- Problem to work on
Beginning with the line that contains "def State.srcs (s" in the material below, print each line exactly until the line that contains "def scrFrame (b" has been printed, then stop.
▬▬▬▬▬▬
/-- A VOQ with an aged head is served for the discard. -/
def voqAge (q : Nat) (s : State) : State :=
  if q < voqCount && s.headAged (s.que q) then discardHead q (some 5) s else s

def execVoqAgeDiscard (q : Nat) (s : State) : Res := guardWf (q < voqCount) (voqAge q s)

/-- A head that is discarded at its dequeue: its counter (R219, R254); none counted for a stack that failed. -/
def State.headBad (s : State) (e : QEnt) : Option (Option Nat) :=
  match s.store e.pkt with
  | none => some none
  | some k =>
    if s.onFailed k.pool k.head then some none
    else if k.tailIn && k.stomp then some (some 7)
    else none

/-! ### Shapers (R249) -/

/-- Tokens at `now`, in bytes × 80,000; MB/s fill one unit each in a tick. -/
def tokensNow (rate burst : Nat) (tok : Int) (at_ now : Nat) : Int :=
  if rate = 0 then 0 else min (tok + rate * (now - at_ : Nat)) (burst * 80000 : Nat)

/-- A started packet takes its length from a shaper. -/
def takeTokens (rate burst : Nat) (tok : Int) (at_ now len : Nat) : Int :=
  if rate = 0 then 0 else tokensNow rate burst tok at_ now - (len * 80000 : Nat)

def QueueSt.shaped (k : QueueSt) (now : Nat) : Bool := 0 ≤ tokensNow (qRate k.img) (qBurst k.img) k.tokens k.tokAt now

def chargeQue (q len : Nat) (s : State) : State :=
  onQue q (fun k => { k with
    tokens := takeTokens (qRate k.img) (qBurst k.img) k.tokens k.tokAt s.now len, tokAt := s.now,
    fwd := (k.fwd + len) % 2 ^ 64 }) s

/-! ### VOQ start (R247, R253, R254, R332 to R334) -/

/-- A VOQ starts its head packet on the group its hatch pins it to; with no group the packet is discarded. -/
def startHead (q : Nat) (e : QEnt) (s : State) : State :=
  let k := s.que q
  let dev := qDestDev k.img
  let tc := qDestTc k.img
  let h := match s.store e.pkt with
    | some st => st.hatch
    | none => 0
  match hatchGroup (s.reachMask dev) h with
  | none => dropRef e.pkt (popEnt q (fabInc (R.fabDevCtr 6) s))
  | some g =>
    let gs := s.linkGroup g
    if (smapFind tc gs.tx).isSome then s
    else
      let n := smapGet (fun _ => 0) tc gs.seq
      let s := setGroup g { gs with
        seq := smapPut (fun _ => 0) tc ((n + 1) % 256) gs.seq,
        tx := smapInsert tc { st := e.pkt, q := q, dev := dev, seq := n, cell := 0, md := e.md } gs.tx } s
      let s := chargeQue q e.len s
      let s := onQue q (fun k => { k with cb := k.cb - e.len }) s
      popEnt q s

/-- A VOQ with credit serves its head: an aged one is discarded whatever the credit, a stomped one at its dequeue. -/
def voqStart (q : Nat) (s : State) : State :=
  let k := s.que q
  match k.ents with
  | [] => s
  | e :: _ =>
    if s.headAged k then discardHead q (some 5) s
    else if 0 < k.cb && k.shaped s.now && !s.repinHeld (qDestDev k.img) then
      match s.headBad e with
      | some ctr => discardHead q ctr s
      | none => startHead q e s
    else s

def execVoqPacketStart (q : Nat) (s : State) : Res := guardWf (q < voqCount) (voqStart q s)

/-- REFRESH_US has passed for an ACTIVE VOQ. -/
def creditRefresh (q : Nat) (s : State) : State :=
  let k := s.que q
  if k.active && k.reqAt + usT (s.fld R.qCreditCfg F.qCreditCfgRefreshUs) ≤ s.now then sendRequest q s else s

def execCreditRefresh (q : Nat) (s : State) : Res := guardWf (q < voqCount) (creditRefresh q s)

/-- A GRANT: stray, or credit up to the cap. -/
def takeGrant (m : GrantMsg) (s : State) : State :=
  let k := s.que m.voq
  if !k.en || qDestDev k.img != m.issuer then s.inc (R.qDevCtr 18)
  else
    let cap : Int := (s.fld R.qCreditCfg F.qCreditCfgCbMax * 256 : Nat)
    let cb := k.cb + (m.credit * 256 : Nat)
    let s := s.inc (R.qDevCtr 16)
    let s := doIf (cap < cb) (fun s => s.inc (R.qDevCtr 17)) s
    setQue m.voq { s.que m.voq with cb := if cap < cb then max cap k.cb else cb } s

def grantReceive (s : State) : State :=
  match s.q.grantIn with
  | [] => s
  | m :: l => takeGrant m { s with q := { s.q with grantIn := l } }

def execGrantReceive (s : State) : Res := guardWf true (grantReceive s)

/-! ### Sources and grants (R248) -/

/-- A REQUEST updates the active set of its port and TC. -/
def takeReq (m : ReqMsg) (s : State) : State :=
  let rest := s.q.sources.filter (fun x => !(x.port == m.port && x.tc == m.tc && x.dev == m.issuer))
  let add := if m.active then [{ port := m.port, tc := m.tc, dev := m.issuer, voq := m.voq, at_ := s.now : Source }] else []
  { s with q := { s.q with sources := rest ++ add } }

def requestReceive (s : State) : State :=
  match s.q.reqIn with
  | [] => s
  | m :: l => takeReq m { s with q := { s.q with reqIn := l } }

def execRequestReceive (s : State) : Res := guardWf true (requestReceive s)

/-- A source not heard of for 3 × REFRESH_US leaves the set. -/
def requestExpire (port tc dev : Nat) (s : State) : State :=
  let lim := 3 * usT (s.fld R.qCreditCfg F.qCreditCfgRefreshUs)
  { s with q := { s.q with sources := s.q.sources.filter (fun x =>
      !(x.port == port && x.tc == tc && x.dev == dev && x.at_ + lim ≤ s.now)) } }

def execRequestExpire (port tc dev : Nat) (s : State) : Res :=
  guardWf (port < 128 && tc < 8 && dev < 4096) (requestExpire port tc dev s)

/-- The weight of a TC of a port. -/
def State.tcWeight (s : State) (port t : Nat) : Nat := getF (s.rd (R.qPortTcw port)) (8 * t + 7, 8 * t)

/-- The sources of a port and TC. -/
def State.srcs (s : State) (port t : Nat) : List Source := s.q.sources.filter (fun x => x.port == port && x.tc == t)
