-- ==== Sys2Proof/Machine/Fabric.lean ====
section
/-! DEFINITION. The fabric interface (chapter 10): the framer, the lane stream and its scrambler, frame alignment, link
groups, parity and defects, trace identifiers, the slots of the TSI, routed cells out and in, credit messages, the
latched counters. -/

namespace Sys2Proof.Machine

/-! ### The scrambler (R306) and parity (R319, R320) -/

/-- One bit of the generator: its next state and the keystream bit. -/
def scrBit (r : Nat) : Nat × Nat := ((2 * r + (r / 2 ^ 30 + r / 2 ^ 27) % 2) % 2 ^ 31, r / 2 ^ 30 % 2)

/-- `n` bits of keystream, the first one the most significant. -/
def scrBits : Nat → Nat → Nat → Nat × Nat
  | 0, r, acc => (r, acc)
  | n + 1, r, acc => scrBits n (scrBit r).1 (2 * acc + (scrBit r).2)

/-- Scramble a byte string from a state of the generator. -/
def scramble : Nat → Bytes → Bytes
  | _, [] => []
  | r, b :: bs => let x := scrBits 8 r 0; (b ^^^ BitVec.ofNat 8 x.2) :: scramble x.1 bs

/-- The state after `n` bytes. -/
def scrSkip : Nat → Nat → Nat
  | 0, r => r
  | n + 1, r => scrSkip n (scrBits 8 r 0).1

/-- The state at byte 0x08 of a frame. -/
def scrInit : Nat := 0x7FFFFFFF

/-- The frame alignment word. -/
def faw : Bytes := toBe 8 0xF6F6F6F628282828

/-- An overhead block or a whole frame, scrambled or descrambled: the FAW stays. -/
def scrFrame (b : Bytes) : Bytes := b.take 8 ++ scramble scrInit (b.drop 8)

/-- Cell c of a frame, scrambled. -/
def scrCell (c : Nat) (b : Bytes) : Bytes := scramble (scrSkip (248 + 256 * c) scrInit) b

/-- Even bit-interleaved parity of bytes. -/
def bip8 (b : Bytes) : Nat := (b.foldl (fun a x => a ^^^ x) 0).toNat

/-- The number of bits of a byte that are 1. -/
def ones8 (n : Nat) : Nat := ((List.range 8).filter (fun i => nbit n i)).length

/-- The number of bits in which eight bytes differ from the FAW. -/
def fawErrors (b : Bytes) : Nat := ((List.range 8).map (fun i => ones8 (byteAt i b ^^^ byteAt i faw))).sum

/-! ### Symbols (R301) -/

/-- The PAM4 level of two bits, the first one the more significant: 00, 01, 11, 10 are levels 0 to 3. -/
def grayLevel (first second : Bool) : BitVec 2 :=
  match first, second with
  | false, false => 0
  | false, true => 1
  | true, true => 2
  | true, false => 3

/-- The four symbols of a byte, which goes out most significant bit first. -/
def byteLevels (b : Byte) : List (BitVec 2) :=
  [3, 2, 1, 0].map (fun i => grayLevel (b.getLsbD (2 * i + 1)) (b.getLsbD (2 * i)))

/-- The symbols of a byte string on a lane. -/
def pam4 (b : Bytes) : List (BitVec 2) := b.flatMap byteLevels

/-- What a fabric ball sends with something that left the device: the lane and its symbols. -/
def Out.symbols : Out → Option (Nat × List (BitVec 2))
  | .fabFrame lane b => some (lane, pam4 b)
  | .fabCell lane _ b => some (lane, pam4 b)
  | _ => none

/-! ### Lane and group state -/

def State.laneStat (s : State) (l : Nat) (f : Fld) : Nat := s.fld (R.fabLaneStat l) f
def State.laneFlag (s : State) (l : Nat) (f : Fld) : Bool := s.flag (R.fabLaneStat l) f
def setLaneStat (l : Nat) (f : Fld) (v : Nat) (s : State) : State := s.setFld (R.fabLaneStat l) f v

/-- A lane in SYNC (R313). -/
def State.inSync (s : State) (l : Nat) : Bool := s.laneOn l && s.laneStat l F.fabLaneStatAlign == 2

/-- A lane without LOS, LOF, AIS or TIM. -/
def State.laneClean (s : State) (l : Nat) : Bool :=
  [F.fabLaneStatLos, F.fabLaneStatLof, F.fabLaneStatAis, F.fabLaneStatTim].all (fun f => !s.laneFlag l f)

/-- The members of a group in SYNC without LOS, LOF, AIS or TIM. -/
def State.membersUp (s : State) (g : Nat) : Bool := (s.members g).all (fun l => s.inSync l && s.laneClean l)

/-- The destinations of a group are pinned anew: its transmit service changed (R333). -/
def repinGroup (g : Nat) (s : State) : State := forEach (s.reachedBy g) repin s

/-- The state of a group follows its lanes and defects (R315, R324, R325). -/
def refreshGroup (g : Nat) (s : State) : State :=
  let st := R.fabGroupStat g
  let was := s.flag st F.fabGroupStatUp
  let served := s.txService g
  let up := s.groupEn g && s.groupCfgOk g && s.membersUp g && !s.flag st F.fabGroupStatLoa && !s.flag st F.fabGroupStatGmm
  let service := up && !s.flag st F.fabGroupStatRdiP
  let s := ((s.setFld st F.fabGroupStatCfgErr (b2n (s.groupEn g && !s.groupCfgOk g))).setFld st F.fabGroupStatUp (b2n up)).setFld
    st F.fabGroupStatTxService (b2n service)
  let s := doIf (was && !up) (report .t 0x13 (0x200 + g) .k 0x002 []) s
  doIf (served != service) (repinGroup g) s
▬▬▬▬▬▬
- Solution to the exercise
def State.srcs (s : State) (port t : Nat) : List Source := s.q.sources.filter (fun x => x.port == port && x.tc == t)
-- ==== Sys2Proof/Machine/Fabric.lean ====
section
/-! DEFINITION. The fabric interface (chapter 10): the framer, the lane stream and its scrambler, frame alignment, link
groups, parity and defects, trace identifiers, the slots of the TSI, routed cells out and in, credit messages, the
latched counters. -/

namespace Sys2Proof.Machine

/-! ### The scrambler (R306) and parity (R319, R320) -/

/-- One bit of the generator: its next state and the keystream bit. -/
def scrBit (r : Nat) : Nat × Nat := ((2 * r + (r / 2 ^ 30 + r / 2 ^ 27) % 2) % 2 ^ 31, r / 2 ^ 30 % 2)

/-- `n` bits of keystream, the first one the most significant. -/
def scrBits : Nat → Nat → Nat → Nat × Nat
  | 0, r, acc => (r, acc)
  | n + 1, r, acc => scrBits n (scrBit r).1 (2 * acc + (scrBit r).2)

/-- Scramble a byte string from a state of the generator. -/
def scramble : Nat → Bytes → Bytes
  | _, [] => []
  | r, b :: bs => let x := scrBits 8 r 0; (b ^^^ BitVec.ofNat 8 x.2) :: scramble x.1 bs

/-- The state after `n` bytes. -/
def scrSkip : Nat → Nat → Nat
  | 0, r => r
  | n + 1, r => scrSkip n (scrBits 8 r 0).1

/-- The state at byte 0x08 of a frame. -/
def scrInit : Nat := 0x7FFFFFFF

/-- The frame alignment word. -/
def faw : Bytes := toBe 8 0xF6F6F6F628282828

/-- An overhead block or a whole frame, scrambled or descrambled: the FAW stays. -/
def scrFrame (b : Bytes) : Bytes := b.take 8 ++ scramble scrInit (b.drop 8)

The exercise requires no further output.